この資格でナンボ稼げる?(31)年収1000万も狙える?「文章読解・作成能力検定」

 メールや手紙など文章のやり取りで、「これで伝わるかな」と不安になることってありませんか? そこで今回ご紹介するのは「文章読解・作成能力検定」(文章検)。これは文章の「基礎力」「読解力」「作成力」が問われる検定で、日本漢字能力検定協会が主催しています。

 それでは実際に例題を見てみましょう。

〈問1〉「惜しいと思うものを、断腸の思いで手放したり省くこと」を表す言葉は、①省略、②割愛、③除却、④要約のうちどれ?

〈問2〉「私が、仕事が優秀な部下のマネジメントでいちばん頭を悩ませているのは‥‥」という文章があった場合、それに続く文章で日本語の用法上、最も適切なものは、①「会社の業績が伸び悩んでいるからだ」、②「部下はまったく仕事ができない」、③「部下のプライドが高過ぎることだ」のうちどれ?

 実際の問題は選択式や記述式で出題されます。例題の答えは〈問1〉が②、〈問2〉が③となっています。

 試験区分は4級、3級、準2級、2級の4つがあり、受験料は2000円(4級)から4000円(2級)。団体受験と個人受験があり、前者の場合は学校や企業が独自に会場を設けて試験を実施しています。

 文章検では、ビジネス文書の書き方などが学べるため、メールや手紙などで相手を不快にさせるリスクもグッと下がります。
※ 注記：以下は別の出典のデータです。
/-- Row Dx of the unprefixed table (R97). -/
def rowD (lo : Nat) (n : Byte) (nn : Word) : Instr :=
  match lo with
  | 0x0 => .retNc
  | 0x1 => .popDe
  | 0x2 => .jpNcNn nn
  | 0x3 => .illegal 0xD3
  | 0x4 => .callNcNn nn
  | 0x5 => .pushDe
  | 0x6 => .subN n
  | 0x7 => .rst10
  | 0x8 => .retC
  | 0x9 => .reti
  | 0xA => .jpCNn nn
  | 0xB => .illegal 0xDB
  | 0xC => .callCNn nn
  | 0xD => .illegal 0xDD
  | 0xE => .sbcAN n
  | _ => .rst18

/-- Row Ex of the unprefixed table (R97). -/
def rowE (lo : Nat) (n : Byte) (nn : Word) : Instr :=
  match lo with
  | 0x0 => .ldhAtNA n
  | 0x1 => .popHl
  | 0x2 => .ldhAtCA
  | 0x3 => .illegal 0xE3
  | 0x4 => .illegal 0xE4
  | 0x5 => .pushHl
  | 0x6 => .andN n
  | 0x7 => .rst20
  | 0x8 => .addSpE n
  | 0x9 => .jpHl
  | 0xA => .ldAtNnA nn
  | 0xB => .illegal 0xEB
  | 0xC => .illegal 0xEC
  | 0xD => .illegal 0xED
  | 0xE => .xorN n
  | _ => .rst28

/-- Row Fx of the unprefixed table (R97). -/
def rowF (lo : Nat) (n : Byte) (nn : Word) : Instr :=
  match lo with
  | 0x0 => .ldhAAtN n
  | 0x1 => .popAf
  | 0x2 => .ldhAAtC
  | 0x3 => .di
  | 0x4 => .illegal 0xF4
  | 0x5 => .pushAf
  | 0x6 => .orN n
  | 0x7 => .rst30
  | 0x8 => .ldHlSpE n
  | 0x9 => .ldSpHl
  | 0xA => .ldAAtNn nn
  | 0xB => .ei
  | 0xC => .illegal 0xFC
  | 0xD => .illegal 0xFD
  | 0xE => .cpN n
  | _ => .rst38

/-- The unprefixed table: the instruction of an opcode byte, with `n` (or `e`) and `nn` as its immediate (R97). -/
def unprefixedSlot (op : Byte) (n : Byte) (nn : Word) : Instr :=
  match op.toNat / 16 with
  | 0x0 => row0 (op.toNat % 16) n nn
  | 0x1 => row1 (op.toNat % 16) n nn
  | 0x2 => row2 (op.toNat % 16) n nn
  | 0x3 => row3 (op.toNat % 16) n nn
  | 0x4 => row4 (op.toNat % 16) n nn
  | 0x5 => row5 (op.toNat % 16) n nn
  | 0x6 => row6 (op.toNat % 16) n nn
  | 0x7 => row7 (op.toNat % 16) n nn
  | 0x8 => row8 (op.toNat % 16) n nn
  | 0x9 => row9 (op.toNat % 16) n nn
  | 0xA => rowA (op.toNat % 16) n nn
  | 0xB => rowB (op.toNat % 16) n nn
  | 0xC => rowC (op.toNat % 16) n nn
  | 0xD => rowD (op.toNat % 16) n nn
  | 0xE => rowE (op.toNat % 16) n nn
  | _ => rowF (op.toNat % 16) n nn

/-- Row 0x of the CB table (R98). -/
def cbRow0 (lo : Nat) : Instr :=
  match lo with
  | 0x0 => .rlcB
  | 0x1 => .rlcC
  | 0x2 => .rlcD
  | 0x3 => .rlcE
  | 0x4 => .rlcH
  | 0x5 => .rlcL
  | 0x6 => .rlcAtHl
  | 0x7 => .rlcA
  | 0x8 => .rrcB
  | 0x9 => .rrcC
  | 0xA => .rrcD
  | 0xB => .rrcE
  | 0xC => .rrcH
  | 0xD => .rrcL
  | 0xE => .rrcAtHl
  | _ => .rrcA

/-- Row 1x of the CB table (R98). -/
def cbRow1 (lo : Nat) : Instr :=
  match lo with
  | 0x0 => .rlB
  | 0x1 => .rlC
  | 0x2 => .rlD
  | 0x3 => .rlE
  | 0x4 => .rlH
  | 0x5 => .rlL
  | 0x6 => .rlAtHl
  | 0x7 => .rlA
  | 0x8 => .rrB
  | 0x9 => .rrC
  | 0xA => .rrD
  | 0xB => .rrE
  | 0xC => .rrH
  | 0xD => .rrL
  | 0xE => .rrAtHl
  | _ => .rrA

/-- Row 2x of the CB table (R98). -/
def cbRow2 (lo : Nat) : Instr :=
  match lo with
  | 0x0 => .slaB
  | 0x1 => .slaC
  | 0x2 => .slaD
  | 0x3 => .slaE
  | 0x4 => .slaH
  | 0x5 => .slaL
  | 0x6 => .slaAtHl
  | 0x7 => .slaA
  | 0x8 => .sraB
  | 0x9 => .sraC
  | 0xA => .sraD
  | 0xB => .sraE
  | 0xC => .sraH
  | 0xD => .sraL
  | 0xE => .sraAtHl
  | _ => .sraA

/-- Row 3x of the CB table (R98). -/
def cbRow3 (lo : Nat) : Instr :=
  match lo with
  | 0x0 => .swapB
  | 0x1 => .swapC
  | 0x2 => .swapD
  | 0x3 => .swapE
  | 0x4 => .swapH
  | 0x5 => .swapL
  | 0x6 => .swapAtHl
  | 0x7 => .swapA
  | 0x8 => .srlB
  | 0x9 => .srlC
  | 0xA => .srlD
  | 0xB => .srlE
  | 0xC => .srlH
  | 0xD => .srlL
  | 0xE => .srlAtHl
  | _ => .srlA

/-- Row 4x of the CB table (R98). -/
def cbRow4 (lo : Nat) : Instr :=
  match lo with
  | 0x0 => .bit0B
  | 0x1 => .bit0C
  | 0x2 => .bit0D
  | 0x3 => .bit0E
  | 0x4 => .bit0H
  | 0x5 => .bit0L
  | 0x6 => .bit0AtHl
  | 0x7 => .bit0A
  | 0x8 => .bit1B
  | 0x9 => .bit1C
  | 0xA => .bit1D
  | 0xB => .bit1E
  | 0xC => .bit1H
  | 0xD => .bit1L
  | 0xE => .bit1AtHl
  | _ => .bit1A

/-- Row 5x of the CB table (R98). -/
def cbRow5 (lo : Nat) : Instr :=
  match lo with
  | 0x0 => .bit2B
  | 0x1 => .bit2C
  | 0x2 => .bit2D
  | 0x3 => .bit2E
  | 0x4 => .bit2H
  | 0x5 => .bit2L
  | 0x6 => .bit2AtHl
  | 0x7 => .bit2A
  | 0x8 => .bit3B
  | 0x9 => .bit3C
  | 0xA => .bit3D
  | 0xB => .bit3E
  | 0xC => .bit3H
  | 0xD => .bit3L
  | 0xE => .bit3AtHl
  | _ => .bit3A

/-- Row 6x of the CB table (R98). -/
def cbRow6 (lo : Nat) : Instr :=
  match lo with
  | 0x0 => .bit4B
  | 0x1 => .bit4C
  | 0x2 => .bit4D
  | 0x3 => .bit4E
  | 0x4 => .bit4H
  | 0x5 => .bit4L
  | 0x6 => .bit4AtHl
  | 0x7 => .bit4A
  | 0x8 => .bit5B
  | 0x9 => .bit5C
  | 0xA => .bit5D
  | 0xB => .bit5E
  | 0xC => .bit5H
  | 0xD => .bit5L
  | 0xE => .bit5AtHl
  | _ => .bit5A

/-- Row 7x of the CB table (R98). -/
def cbRow7 (lo : Nat) : Instr :=
  match lo with
  | 0x0 => .bit6B
  | 0x1 => .bit6C
  | 0x2 => .bit6D
  | 0x3 => .bit6E
  | 0x4 => .bit6H
  | 0x5 => .bit6L
  | 0x6 => .bit6AtHl
  | 0x7 => .bit6A
  | 0x8 => .bit7B
  | 0x9 => .bit7C
  | 0xA => .bit7D
  | 0xB => .bit7E
  | 0xC => .bit7H
  | 0xD => .bit7L
  | 0xE => .bit7AtHl
  | _ => .bit7A

/-- Row 8x of the CB table (R98). -/
def cbRow8 (lo : Nat) : Instr :=
  match lo with
  | 0x0 => .res0B
  | 0x1 => .res0C
  | 0x2 => .res0D
  | 0x3 => .res0E
  | 0x4 => .res0H
  | 0x5 => .res0L
  | 0x6 => .res0AtHl
  | 0x7 => .res0A
  | 0x8 => .res1B
  | 0x9 => .res1C
  | 0xA => .res1D
  | 0xB => .res1E
  | 0xC => .res1H
  | 0xD => .res1L
  | 0xE => .res1AtHl
  | _ => .res1A

/-- Row 9x of the CB table (R98). -/
def cbRow9 (lo : Nat) : Instr :=
  match lo with
  | 0x0 => .res2B
  | 0x1 => .res2C
  | 0x2 => .res2D
  | 0x3 => .res2E
  | 0x4 => .res2H
  | 0x5 => .res2L
  | 0x6 => .res2AtHl
  | 0x7 => .res2A
  | 0x8 => .res3B
  | 0x9 => .res3C
  | 0xA => .res3D
  | 0xB => .res3E
  | 0xC => .res3H
  | 0xD => .res3L
  | 0xE => .res3AtHl
  | _ => .res3A

/-- Row Ax of the CB table (R98). -/
def cbRowA (lo : Nat) : Instr :=
  match lo with
  | 0x0 => .res4B
  | 0x1 => .res4C
  | 0x2 => .res4D
  | 0x3 => .res4E
  | 0x4 => .res4H
  | 0x5 => .res4L
  | 0x6 => .res4AtHl
  | 0x7 => .res4A
  | 0x8 => .res5B
  | 0x9 => .res5C
  | 0xA => .res5D
  | 0xB => .res5E
  | 0xC => .res5H
  | 0xD => .res5L
  | 0xE => .res5AtHl
  | _ => .res5A

/-- Row Bx of the CB table (R98). -/
def cbRowB (lo : Nat) : Instr :=
  match lo with
  | 0x0 => .res6B
  | 0x1 => .res6C
  | 0x2 => .res6D
  | 0x3 => .res6E
  | 0x4 => .res6H
  | 0x5 => .res6L
  | 0x6 => .res6AtHl
  | 0x7 => .res6A
  | 0x8 => .res7B
  | 0x9 => .res7C
  | 0xA => .res7D
  | 0xB => .res7E
  | 0xC => .res7H
  | 0xD => .res7L
  | 0xE => .res7AtHl
  | _ => .res7A

/-- Row Cx of the CB table (R98). -/
def cbRowC (lo : Nat) : Instr :=
  match lo with
  | 0x0 => .set0B
  | 0x1 => .set0C
  | 0x2 => .set0D
  | 0x3 => .set0E
  | 0x4 => .set0H
  | 0x5 => .set0L
  | 0x6 => .set0AtHl
  | 0x7 => .set0A
  | 0x8 => .set1B
  | 0x9 => .set1C
  | 0xA => .set1D
  | 0xB => .set1E
  | 0xC => .set1H
  | 0xD => .set1L
  | 0xE => .set1AtHl
  | _ => .set1A

/-- Row Dx of the CB table (R98). -/
def cbRowD (lo : Nat) : Instr :=
  match lo with
  | 0x0 => .set2B
  | 0x1 => .set2C
  | 0x2 => .set2D
  | 0x3 => .set2E
  | 0x4 => .set2H
  | 0x5 => .set2L
  | 0x6 => .set2AtHl
  | 0x7 => .set2A
  | 0x8 => .set3B
  | 0x9 => .set3C
  | 0xA => .set3D
  | 0xB => .set3E
  | 0xC => .set3H
  | 0xD => .set3L
  | 0xE => .set3AtHl
  | _ => .set3A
メールの文面に曖昧な表現や情報の不足、ぶしつけな内容などが目立つと、「この人と一緒に仕事するのは不安だな‥‥」と、悪印象を相手に与えかねませんからね。

 それに、長年社会人をやっていると、第三者に自分の文章力をチェックしてもらう機会はそうそうないと思います。部下のメール文をいちいちチェックするほど暇な上司はいないでしょうし、部下が上司に対して「この文章だと意味不明なので書き換えたほうがいいと思います」などと言えるはずもありません(笑)。

 よく仕事で起こりがちなケースとしては、メールで何か質問をした時に、相手がこちらの求める回答をしてくれず、ポイントのズレた話を延々とされて、何往復もムダなやり取りが続いてしまうことがあります。

 この場合、メールを送る側の文章力、受け取る側の文章読解力のどちらに問題があるのかはケースバイケースですが、原因の一つには文章のポイントを正しく理解できていないということがあると思います。

 文章検では、文章の要点を整理する問題も出題されるため、メールでの意思疎通をスムーズにするコツも学べることでしょう。

 こうした合理的な文章の書き方を学ぶだけでなく、ブロガーやライターになる登竜門として活用するのもいいでしょう。「この例文(長文)を要約して書き換えなさい」とか「この例文に見出しやタイトルをつけなさい」といった、プロの執筆者や編集者がふだん仕事でやっているような問題も出題されます。

 売れっ子ライターの中には、年収1000万円を稼ぐ人もいますし、いずれにせよ、文章力は鍛えておいて損はなさそうですね。